FASB took a step forward Tuesday in its effort to make disclosures in notes to financial statements more useful to investors.
The board is building a framework that is intended to reduce unnecessary disclosures and highlight information that investors need most.
On Tuesday, FASB issued a proposed concepts statement that would help the board create a process for identifying relevant information—and the limits on information—that should be included in notes to financial statements.
If approved, the proposed statement, Conceptual Framework for Financial Reporting, Chapter 8: Notes to Financial Statements, would become part of the conceptual framework that provides the foundation for making standard-setting decisions.
The proposal would require FASB to:
- Identify information to disclose in the notes that is likely to help those who are deciding whether to provide resources to an organization.
- Eliminate disclosures of certain types of future-oriented information that may have negative effects on the cash flow prospects of the reporting organization.
- Consider the costs and potential consequences of providing a disclosure in the notes.
In addition, the proposal discusses what the board should consider when determining which disclosures should be required at interim periods.
Comments on the exposure draft can be submitted at FASB’s website by July 14.
FASB’s staff is compiling field-test study results as part of the disclosure framework project.
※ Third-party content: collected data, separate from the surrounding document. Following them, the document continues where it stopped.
-- ==== Sys2Proof/Machine/Packet.lean ====
section
/-! DEFINITION. The fields of the launch packet (16_launch R336) and of the work-identifier space (01_machine R16 to
R18). -/

namespace Sys2Proof.Machine

/-- A launch packet: 128 bytes. -/
abbrev Packet := List Byte

/-- PROG. -/
def pkProg (p : Packet) : Nat := field p 0 8
/-- ARGS. -/
def pkArgs (p : Packet) : Nat := field p 8 8
/-- COMPL. -/
def pkCompl (p : Packet) : Nat := field p 16 8
/-- REPORT. -/
def pkReport (p : Packet) : Nat := field p 24 8
/-- LASTID. -/
def pkLast (p : Packet) : Nat := field p 32 8
/-- The widths word. -/
def pkWidths (p : Packet) : Nat := field p 40 8
/-- Width w_k. -/
def pkWidth (p : Packet) (k : Nat) : Nat := bitsOf (pkWidths p) (7 * k + 6) (7 * k)
/-- Dispatch depth d. -/
def pkDisp (p : Packet) : Nat := bitsOf (pkWidths p) 44 42
/-- Affinity depth a. -/
def pkAff (p : Packet) : Nat := bitsOf (pkWidths p) 47 45
/-- The settings word at byte 48. -/
def pkSet (p : Packet) : Nat := field p 48 8
/-- GVLC. -/
def pkGvlc (p : Packet) : Nat := bitsOf (pkSet p) 2 0
/-- LGC. -/
def pkLgc (p : Packet) : Nat := bitsOf (pkSet p) 4 3
/-- BANDS. -/
def pkBands (p : Packet) : Nat := bitsOf (pkSet p) 8 5
/-- PRIO. -/
def pkPrio (p : Packet) : Nat := bitsOf (pkSet p) 11 9
/-- GANG. -/
def pkGang (p : Packet) : Bool := bitOf (pkSet p) 12
/-- SERIAL. -/
def pkSerial (p : Packet) : Bool := bitOf (pkSet p) 13
/-- PROT. -/
def pkProt (p : Packet) : Bool := bitOf (pkSet p) 14
/-- RERUN. -/
def pkRerun (p : Packet) : Bool := bitOf (pkSet p) 15
/-- DLACT, the deadline action (12_sync R275). -/
def pkDlact (p : Packet) : Bool := bitOf (pkSet p) 16
/-- QUOTA. -/
def pkQuota (p : Packet) : Nat := bitsOf (pkSet p) 47 32
/-- ASID. -/
def pkAsid (p : Packet) : Nat := bitsOf (pkSet p) 59 48
/-- SCRB. -/
def pkScrb (p : Packet) : Nat := bitsOf (field p 56 8) 23 0
/-- DFIRST. -/
def pkDfirst (p : Packet) : Nat := field p 64 4
/-- DEND. -/
def pkDend (p : Packet) : Nat := field p 68 4
/-- BUDGET. -/
def pkBudget (p : Packet) : Nat := field p 72 8
/-- Dependence `j`: whether it is valid, its queue and its value. -/
def pkDep (p : Packet) (j : Nat) : Bool × Nat × Nat :=
  (bitOf (field p (112 + 2 * j) 2) 15, bitsOf (field p (112 + 2 * j) 2) 11 0, field p (80 + 8 * j) 8)

/-- Lowest bit of field `k` of a work identifier: field 5 is the lowest (R16). -/
def pkShift (p : Packet) (k : Nat) : Nat := ((List.range 6).map fun j => if k < j then pkWidth p j else 0).sum

/-- Field `k` of a work identifier. -/
def wiField (p : Packet) (wi k : Nat) : Nat := wi / 2 ^ pkShift p k % 2 ^ pkWidth p k

/-- Count of field `k`: field `k` of LASTID, plus 1. -/
def pkCount (p : Packet) (k : Nat) : Nat := wiField p (pkLast p) k + 1

end Sys2Proof.Machine
end

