/-- wqpost (R348): a queue of this device answers at once, that of another after one turn (log 27). -/
def execWqpost (d a b : Reg) (s : State) : Out :=
  finish (do
    let s ← get
    let xa := s.rx a
    let xb := s.rx b
    requireAct (decide (xb.toNat < 2 ^ 23)) (queueTrap xb 1)
    let (q, _, here) := s.selector xb
    requireAct (!here || s.mayPost q) (queueTrap xb 2)
    requireAct (aligned xa 128) { cause := .misaligned, val := xa }
    let p ← (List.range 16).mapM fun i => loadAt (xa.toNat + 8 * i) 8 .load 0#64
    modify State.drain
    if here then
      let s ← get
      match s.queue? q with
      | none => modify fun s => s.put d (BitVec.ofNat 64 (2 ^ 63 + 6))
      | some q =>
        let (r, s1) := s.arrive q p.flatten
        set (s1.put d (launchAnswer r))
    else
      let s ← get
      match s.h.wait with
      | some { kind := .wqpost _, .. } => modify fun s => s.put d (Config.remoteAnswer s.time)
      | _ => modify fun s => s.enterWait (.wqpost d)) s

/-- The wait of a wqpost for the answer of another node exceeds WTMO (R348). -/
def execWqpostTimeout (s : State) : Out :=
  .next (match s.h.wait with
    | some { kind := .wqpost d, since := t } =>
      if s.waitedOut { kind := .wqpost d, since := t } then s.put d (BitVec.ofNat 64 (2 ^ 63 + 255)) else s
    | _ => s)

/-- The status word of a queue (R349). -/
def State.queueStatus (s : State) (q : Queue) : Nat :=
  let w := (q.launches.filter fun l => !l.finished).length
  let ep := match q.next with
    | some l => effPrio q l
    | none => (Config.idlePriority s.time).toNat
  let dep := q.next.any fun l => !l.begun && !s.depsHold l.packet
  let ser := q.next.any fun l => !l.begun && pkSerial l.packet && q.launches.any fun m => m.num + 1 = l.num && !m.finished
  w + ep * 2 ^ 9 + q.pc.toNat * 2 ^ 12 + bitNat q.aged * 2 ^ 15 + q.wt.toNat * 2 ^ 16 + bitNat dep * 2 ^ 24 + bitNat ser * 2 ^ 25

/-- wqstat (R349). -/
def execWqstat (d a b : Reg) (s : State) : Out :=
  finish (do
    let s ← get
    let xb := s.rx b
    requireAct (decide (xb.toNat < 2 ^ 23)) (queueTrap xb 1)
    let (n, _, here) := s.selector xb
    requireAct (!here || s.mayPost n) (queueTrap xb 2)
    requireAct here (queueTrap xb 3)
    let q := (s.queue? n).getD { num := n, sub := 0, pc := 0#3, wt := 0#8, ualink := false, conn := 0#16 }
    match (s.rx a).toNat with
    | 0 => modify fun s => s.put d (BitVec.ofNat 64 (s.queueStatus q))
    | 1 => modify fun s => s.put d (BitVec.ofNat 64 q.tl)
    | 2 => modify fun s => s.put d (BitVec.ofNat 64 q.accepted)
    | _ => trapAct .illegal (queueWord d a b 8#4)) s

end Sys2Proof.Machine
end

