-- ==== Sys2Proof/Machine/Rights.lean ====
section
/-! DEFINITION. Resources and rights (18_partitions R365 to R369): `pgrant`, `prevoke`, `pdeleg` and `pquery`, with the
effects of losing use. -/

namespace Sys2Proof.Machine

/-! ### Ranges of items -/

/-- A list of ranges without the items `a` to `a + n - 1`. -/
def subtractRange (l : List (Nat × Nat)) (a n : Nat) : List (Nat × Nat) :=
  l.flatMap fun x =>
    if overlaps x.1 x.2 a n then
      (if x.1 < a then [(x.1, a - x.1)] else []) ++ (if a + n < x.1 + x.2 then [(a + n, x.1 + x.2 - (a + n))] else [])
    else [x]

/-- A range of items of a class, as xa names it (R367). -/
structure Items where
  cls   : Nat
  first : Nat
  count : Nat
  deriving DecidableEq, Repr

/-- The fields of xa (R367). -/
def itemsOf (xa : Word) : Items :=
  { cls := bitsOf xa.toNat 7 0, first := bitsOf xa.toNat 39 8, count := bitsOf xa.toNat 63 40 }

/-- Whether the grants of a list cover every item of a range. -/
def Items.coveredBy (r : Items) (gs : List Grant) : Bool :=
  (gs.foldl (fun l g => if g.cls = r.cls then subtractRange l g.first g.count else l) [(r.first, r.count)]).isEmpty

/-- A grant without the items of a range. -/
def Grant.without (g : Grant) (r : Items) : List Grant :=
  if g.cls = r.cls then (subtractRange [(g.first, g.count)] r.first r.count).map fun x => { g with first := x.1, count := x.2 }
  else [g]

/-- The items of a range that a grant covers. -/
def Grant.within (g : Grant) (r : Items) : Items :=
  let a := Nat.max g.first r.first
  { r with first := a, count := Nat.min (g.first + g.count) (r.first + r.count) - a }

/-- Whether a grant covers an item of a range. -/
def Grant.meets (g : Grant) (r : Items) : Bool := g.cls = r.cls && overlaps g.first g.count r.first r.count

/-- A class that is an amount (R365). -/
def amountClass (c : Nat) : Bool := decide (4 ≤ c) && decide (c ≤ 6)

/-- One more than the largest item, or the largest amount, of a class (R365). -/
def classLimit (c : Nat) : Nat := [32, 384, 4096, 4096, 512, 256, 256, 64, 2 ^ 32].getD c 0

/-- The checks of R367 on the operands. -/
def operandsOk (xa xb : Word) : Bool :=
  let r := itemsOf xa
  decide (xb.toNat < 2 ^ 10) && decide (r.cls ≤ 8) && decide (1 ≤ r.count) && decide (r.first + r.count ≤ classLimit r.cls) &&
    (!amountClass r.cls || decide (r.first = 0))

/-! ### Holders -/

/-- The acting holder (R367). -/
def State.acting (s : State) : Holder :=
  match s.level with
  | .o => .owner
  | .p => .part s.ownPart
  | _ => .sub s.ownSub

/-- HOLDER one level below the acting one, where it is valid (R366, R368): a partition, or a subpartition of no other
partition. -/
def State.holderBelow (s : State) (n : Nat) : Option Holder :=
  match s.level with
  | .o => if n < 16 then some (.part n) else none
  | .p => if (s.partOfSub n).all fun p => p = s.ownPart then some (.sub n) else none
  | _ => none

/-- HOLDER at the acting holder's own level, of its partition (R368): only subpartitions have such a one. -/
def State.holderBeside (s : State) (n : Nat) : Option Holder :=
  match s.level with
  | .s => if s.partOfSub n = some s.ownPart then some (.sub n) else none
  | _ => none

/-- Whether a holder holds every item (R366); the owner holds all that no one else does. -/
def State.holdsAll (s : State) (h : Holder) (r : Items) : Bool :=
  h = .owner || r.coveredBy (s.grants.filter fun g => g.holder = h && g.held)

/-- Whether a holder has been given all of `rights` on every item. -/
def State.givenAll (s : State) (h : Holder) (r : Items) (rights : BitVec 3) : Bool :=
  h = .owner || (List.range 3).all fun i =>
    !rights.getLsbD i || r.coveredBy (s.grants.filter fun g => g.holder = h && g.rights.getLsbD i)

/-- Whether some item has another holder below the acting one with use (R368, status 4). -/
def State.usedElsewhere (s : State) (h : Holder) (r : Items) : Bool :=
  s.grants.any fun g => g.giver = s.acting && g.held && g.holder != h && g.rights.getLsbD 0 && g.meets r

/-- The grants without those made from what the holders listed have lost: what each gave on the items, and, where it was a
grant, what its holder made from it (R366). -/
def cascade : Nat → List (Holder × Items) → List Grant → List Grant
  | 0, _, gs => gs
  | n + 1, lost, gs =>
    let next := lost.flatMap fun x =>
      (gs.filter fun g => g.giver = x.1 && g.held && g.meets x.2).map fun g => (g.holder, g.within x.2)
    cascade n next (lost.foldl (fun gs x => gs.flatMap fun g => if g.giver = x.1 then g.without x.2 else [g]) gs)

/-- What the holders of these grants lose of a range with them. -/
def lostWith (r : Items) (gs : List Grant) : List (Holder × Items) :=
  (gs.filter fun g => g.held && g.meets r).map fun g => (g.holder, g.within r)

/-! ### What losing use brings (R369) -/

/-- What a change of rights comes to: a status, or it waits with the state as it then stands. -/
inductive Did where
  | status (n : Nat) (s : State)
  | wait (s : State)

/-- The subpartition that holds cluster `n` with use under the grants of a list (01_machine R11). -/
def clusterSub (gs : List Grant) (n : Nat) : Option Nat :=
  gs.findSome? fun g =>
    match g.holder with
    | .sub m => if g.held && g.rights.getLsbD 0 && g.covers 0 n then some m else none
    | _ => none

/-- The subpartitions that lose use of item `i` when the grants become `gs`. -/
def State.losers (s : State) (gs : List Grant) (c i : Nat) : List Nat :=
  (s.grants.filterMap fun g => match g.holder with | .sub m => some m | _ => none).dedup.filter fun m =>
    s.hasUse (.sub m) c i && !({ s with grants := gs } : State).hasUse (.sub m) c i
These results will be included along with stakeholder feedback from a 2012 invitation to comment when developing the decision process an entity will use to determine what is disclosed in the notes to financial statements.
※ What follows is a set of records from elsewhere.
-- ==== Sys2Proof/Machine/Device.lean ====
section
/-! DEFINITION. What acts on the device as a whole: `fwset` (14_weir R313), page migration (13_ordering R292), other
devices and hosts (15_collectives R316, R318, R331; 01_machine R27), fencing and bring-up (18_partitions R380 to R382),
the power limit (01_machine R15), soft errors, and the commit of buffered stores (R23). -/

namespace Sys2Proof.Machine

/-! ### fwset (R313) -/

/-- Whether every granule of a partition-physical range is memory of this node that the partition's ranges map and that the
partition holds (18_partitions R365, R374, which ends below 2^41). -/
def State.partHolds (s : State) (part a n : Nat) : Bool :=
  n = 0 || (decide (a + n ≤ 2 ^ 41) &&
    (List.range ((a + n - 1) / 2 ^ 31 - a / 2 ^ 31 + 1)).all fun i =>
      match s.stage3 part none (Nat.max a ((a / 2 ^ 31 + i) * 2 ^ 31)) .locate 0 with
      | .ok pa => s.isLocal pa
      | .error _ => false)

/-- The alias, raw and scale ranges of a descriptor: base and bytes (R314). -/
def fwRanges (d : List Byte) : List (Nat × Nat) :=
  let e := field d 24 8 / (if field d 33 1 = 19 then 2 else 1)
  [(field d 0 8, field d 24 8), (field d 8 8, bytesFor (fmtRaw (field d 32 1)) e), (field d 16 8, (e + 31) / 32)]

/-- Whether two ranges share a byte. -/
def rangesMeet (a b : Nat × Nat) : Bool := a.2 != 0 && b.2 != 0 && overlaps a.1 a.2 b.1 b.2

/-- Offending bytes of an enabled descriptor, for window `num` of a partition (R313). DEDUCED (log 105): another live
window is all three of its ranges, so that no alias range lies under what another window decodes. -/
def State.fwErrors (s : State) (part num : Nat) (d : List Byte) : List Nat :=
  let alias_ := (field d 0 8, field d 24 8)
  let clash := ((fwRanges d).drop 1).any (rangesMeet alias_) ||
    s.windows.any fun w => w.part = part && w.num != num && (fwRanges w.desc).any (rangesMeet alias_)
  let holds := (fwRanges d).map fun r => s.partHolds part r.1 r.2
  badAt (decide (field d 0 8 % 65536 = 0) && holds.getD 0 false && !clash) 0 ++
    badAt (decide (field d 8 8 % 256 = 0) && holds.getD 1 false) 8 ++ badAt (holds.getD 2 false) 16 ++
    badAt (decide (field d 24 8 % 65536 = 0)) 24 ++ badAt (decide (field d 32 1 ≤ 6)) 32 ++
    badAt (field d 33 1 = 19 || field d 33 1 = 16) 33 ++
    badAt (nonZero d 34 64).isEmpty 34

/-- Set window `num` of a partition; the lines of its earlier alias range are invalidated (R313). -/
def State.setWindow (s : State) (part num : Nat) (d : List Byte) : State :=
  let stale := fun (l : Nat × Nat × List Byte) => s.windows.any fun w =>
    w.part = part && w.num = num && l.1 = part && overlaps (l.2.1 * 256) 256 (w.word 0) (w.word 24)
  { s with aliasLines := s.aliasLines.filter fun l => !stale l,
           windows := (s.windows.filter fun w => !(w.part = part && w.num = num)) ++
             (if field d 32 1 = 0 then [] else [{ part := part, num := num, desc := d }]) }

/-- fwset (R313). DEDUCED (log 105): xa[63:4] that is not zero traps 0x14 with reason 2, before the alignment of xb. -/
def execFwset (a b : Reg) (s : State) : Out :=
  finish (do
    requireLevel .p (sysWord 0#7 a b 9#4)
    let s ← get
    let xa := s.rx a
    let xb := s.rx b
    requireAct (decide (xa.toNat < 16)) (weirTrap xa 2)
    requireAct (aligned xb 64) { cause := .misaligned, val := xb }
    withBlock xb 8 fun d => do
      let s ← get
      if field d 32 1 != 0 then
        match s.fwErrors s.ownPart xa.toNat d with
        | o :: r => raiseAct (weirTrap (BitVec.ofNat 64 (r.foldl Nat.min o)) 5)
        | [] => pure ()
      modify fun s => (s.setWindow s.ownPart xa.toNat d).advance) s
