-- ==== Sys2Proof/Machine/Dispatch.lean ====
section
/-! DEFINITION. One arm per constructor of Instr: its meaning, by one direct call. -/

namespace Sys2Proof.Machine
The board is undertaking the project in an attempt to streamline disclosures that have grown in complexity and volume in recent years. A KPMG and Financial Executives Research Foundation study of Form 10-K annual reports filed by 25 Fortune 100 companies found that disclosure expanded 16% from 2004 to 2010 and footnote disclosure grew 28% over that same period.
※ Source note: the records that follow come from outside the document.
-- ==== Sys2Proof/Safety.lean ====
section
/-! DEFINITION. What the claims speak of: a safe outcome, when an agent may use vector state or scratch, what an
instruction leaves as it was, and the invariants. -/

namespace Sys2Proof.Machine

/-- An outcome is safe where the machine goes on: no fault, no refusal. -/
def Out.safe (o : Out) : Prop := ∃ t, o = .next t

/-- A run is safe at a state where the next step is. -/
def State.safe (s : State) : Prop := Out.safe (step s)

/-- The turn is a hart's whose task owns the vector context of its core (17_traps R359). -/
def State.holdsContext (s : State) : Bool := decide (s.who = .user) && decide (s.myCore.owner = some s.t.uid)

/-- The task can be given `n` more swatches: its quota and the free list both have them (06_chains R117, R129), and no
swatch is listed twice, free twice, or both allocated and free. -/
def State.swatchRoom (s : State) (n : Nat) : Bool :=
  decide (s.poolUse s.t.uid + n ≤ s.t.poolq.toNat) && decide (n ≤ s.cl.freeCount) &&
    decide ((s.cl.bolt.map Swatch.idx).Nodup) && decide (s.cl.free.Pairwise fun a b => a.1 + a.2 ≤ b.1 ∨ b.1 + b.2 ≤ a.1) &&
    s.cl.bolt.all fun w => s.cl.free.all fun r => decide (w.idx < r.1) || decide (r.1 + r.2 ≤ w.idx)

/-- The `n` bytes at `va` lie in the task's granted scratch, outside its stash windows and on no poisoned line
(09_vmem R198, R216). -/
def State.scratchFree (s : State) (va n : Nat) : Bool :=
  match s.scratchOff va with
  | some off => decide (off + n ≤ s.t.scrb) && (s.t.windowAt off).isNone &&
      !(s.t.scrPoison.any fun m => decide (m.idx = off / 256))
  | none => false

/-- The bytes of scratch from address `va` on. -/
def State.scratchBytes (s : State) (va n : Nat) : List Byte := cellsGet s.t.scratch (va - s.t.aperture) n

/-- No byte of memory, as the directory gives it, and no byte of the task's scratch differs. -/
def State.sameBytes (s t : State) : Prop :=
  (∀ pa, t.coherent pa = s.coherent pa) ∧ ∀ off, cellGet t.t.scratch off = cellGet s.t.scratch off

/-- Only the registers in `ds`, the program counter and the wait of the hart differ. -/
def State.onlyRegs (ds : List Reg) (s t : State) : Prop :=
  (∀ r, r ∉ ds → t.rx r = s.rx r) ∧ t = { s with h := { s.h with x := t.h.x, pc := t.h.pc, wait := t.h.wait } } ∧
    s.sameBytes t

/-- Memory and the scratch of every task stand in canonical form: rising addresses, no byte listed that an unlisted
address reads as. -/
def State.memoriesWf (s : State) : Prop :=
  Memory.wf s.mem = true ∧ Memory.wf s.t.scratch = true ∧ ∀ t ∈ s.tasks, Memory.wf t.scratch = true

end Sys2Proof.Machine
end

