/-- mzero, mread, mwrite, msprog, msmod, mmaf and mmao join the matrix queue where their checks pass. Derived from
10_matrix R219, R225, R226, R229, R230, R233, R238, R240. With the vector context held, bands attached and fewer
than 16 operations queued: mzero; mread and mwrite of a region within the tile and 4096 cells (mread with room for
its chain, its destination pending from then on with the region's length as f32; mwrite with a live f32 source long
enough); msprog of a valid program read from scratch; msmod within the tile (with any RPH but 0: that a value above
512 is accepted is the model's choice, log 90); mmaf and mmao with a valid MSHAPE, whose chain operands and scales
are live, of the right type and length, and whose scratch pairs keep their reserved bits zero and stay within
granted scratch. Each completes with one operation more at the end of the queue, next on the timeline. With 16
operations queued the hart is not ready: each of them waits, with no check made (R219). -/
def Obligations.MatrixInstructionsQueue : Prop :=
  ∀ (s : State) (d : BitVec 2) (f a b : Reg) (z bScr aScr : Bool), s.holdsContext = true →
    (16 ≤ s.t.matrix.queue.length → ∀ i ∈ ([.mzero d, .mread f d b, .mwrite d a b, .msprog a, .msmod d a b,
      .mmaf z bScr aScr d a b, .mmao z bScr aScr d a b] : List Instr), exec i s = .next (s.enterWait .other)) ∧
    (0 < s.t.matrix.bands → s.t.matrix.queue.length < 16 →
    let r := regionOf (s.rx b)
    let inTile := r.row0 + r.nr ≤ 64 * s.t.matrix.bands ∧ r.col0 + r.nc ≤ 256 ∧ r.nr * r.nc ≤ 4096
    let ea := s.entry (s.h.name a)
    let eb := s.entry (s.h.name b)
    (∃ t, exec (.mzero d) s = .next t ∧ queuedOp s t .zero d) ∧
    (inTile → (s.entry (s.h.name f)).state ≠ .spilled → s.swatchRoom 65 = true → s.boltBefore s.h.boltSince = false →
      ∃ t, exec (.mread f d b) s = .next t ∧ queuedOp s t .read d ∧ (t.entry (s.h.name f)).state = .pending ∧
        (t.entry (s.h.name f)).tag = .f32 ∧ (t.entry (s.h.name f)).len = r.nr * r.nc) ∧
    (inTile → ea.state = .live → ea.tag = .f32 → r.nr * r.nc ≤ ea.len →
      ∃ t, exec (.mwrite d a b) s = .next t ∧ queuedOp s t .write d) ∧
    ((s.rx a).toNat % 8 = 0 → s.scratchRun (s.rx a).toNat 10 = true →
      (∀ i, i < 16 → scoreOk (field (s.scratchBytes (s.rx a).toNat 80) (16 + 4 * i) 4) = true) →
      ∃ t, exec (.msprog a) s = .next t ∧ queuedOp s t .prog 0#2 ∧
        ∃ m ∈ t.t.matrix.queue, m.bytes = s.scratchBytes (s.rx a).toNat 80) ∧
    (bitsOf (s.rx b).toNat 15 0 ≠ 0 → bitsOf (s.rx b).toNat 47 32 ≤ 64 * s.t.matrix.bands → bitsOf (s.rx b).toNat 63 48 ≤ 256 →
      ∃ t, exec (.msmod d a b) s = .next t ∧ queuedOp s t .smod d) ∧
    (∀ x, shapeOf s.t.mshape = some x → x.m ≤ 64 * s.t.matrix.bands →
      let pa := s.rpair a
      let pb := s.rpair b
      let scale (k n blk : Nat) := blk ≠ 0 → (s.entry k).state = .live ∧ (s.entry k).tag = .e8m0 ∧
        n * ((x.k + blockLen blk - 1) / blockLen blk) ≤ (s.entry k).len
      let inScratch (p : Word × Word) (ty : ElemType) (rn : Nat × Nat × Bool) :=
        ∀ i o, i < rn.1 → o < bytesFor ty rn.2.1 → (pairOf p.1 p.2).place rn.2.2 i o < s.t.scrb
      (aScr = true → bitsOf pa.2.toNat 63 37 = 0 ∧ inScratch pa x.ea (x.runs true)) →
      (bScr = true → bitsOf pb.2.toNat 63 37 = 0 ∧ (x.nMajor = true ∨ bitsOf pb.2.toNat 31 0 = 0) ∧
        inScratch pb x.eb (x.runs false)) →
      (aScr = false → ea.state = .live ∧ ea.tag = x.ea ∧ x.m * x.k ≤ ea.len) →
      (bScr = false → eb.state = .live ∧ eb.tag = x.eb ∧ x.n * x.k ≤ eb.len) →
      scale x.sname x.m x.ablk → scale ((x.sname + 1) % 512) x.n x.bblk →
      (∃ t, exec (.mmaf z bScr aScr d a b) s = .next t ∧ queuedOp s t (.acc false z) d) ∧
      (∃ t, exec (.mmao z bScr aScr d a b) s = .next t ∧ queuedOp s t (.acc true z) d)))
In a 2012 comment letter to FASB, Dell executives said some preparers believe increased disclosures are necessary to avoid the risk of litigation or a comment letter from the SEC.
“However, we believe that an effective disclosure framework should balance legal and regulatory requirements with the overall objective of communicating relevant financial information to users,” Dell Vice President and former Chief Accounting Officer Yvonne Mcgill and Corporate Reporting Senior Accountant Courtney Slaughter said in the letter.
Other accounting standard setters also are focused on disclosure reform. Roger Marshall, chair of the UK Financial Reporting Council's Accounting Council, issued a call in October for financial reporting disclosures to focus on relevant information and avoid boilerplate language.
And International Accounting Standards Board (IASB) Chairman Hans Hoogervorst issued a speech last year stating the board’s focus on “breaking the boilerplate” and facilitating more relevant disclosures. The IASB also has undertaken an initiative to improve disclosures.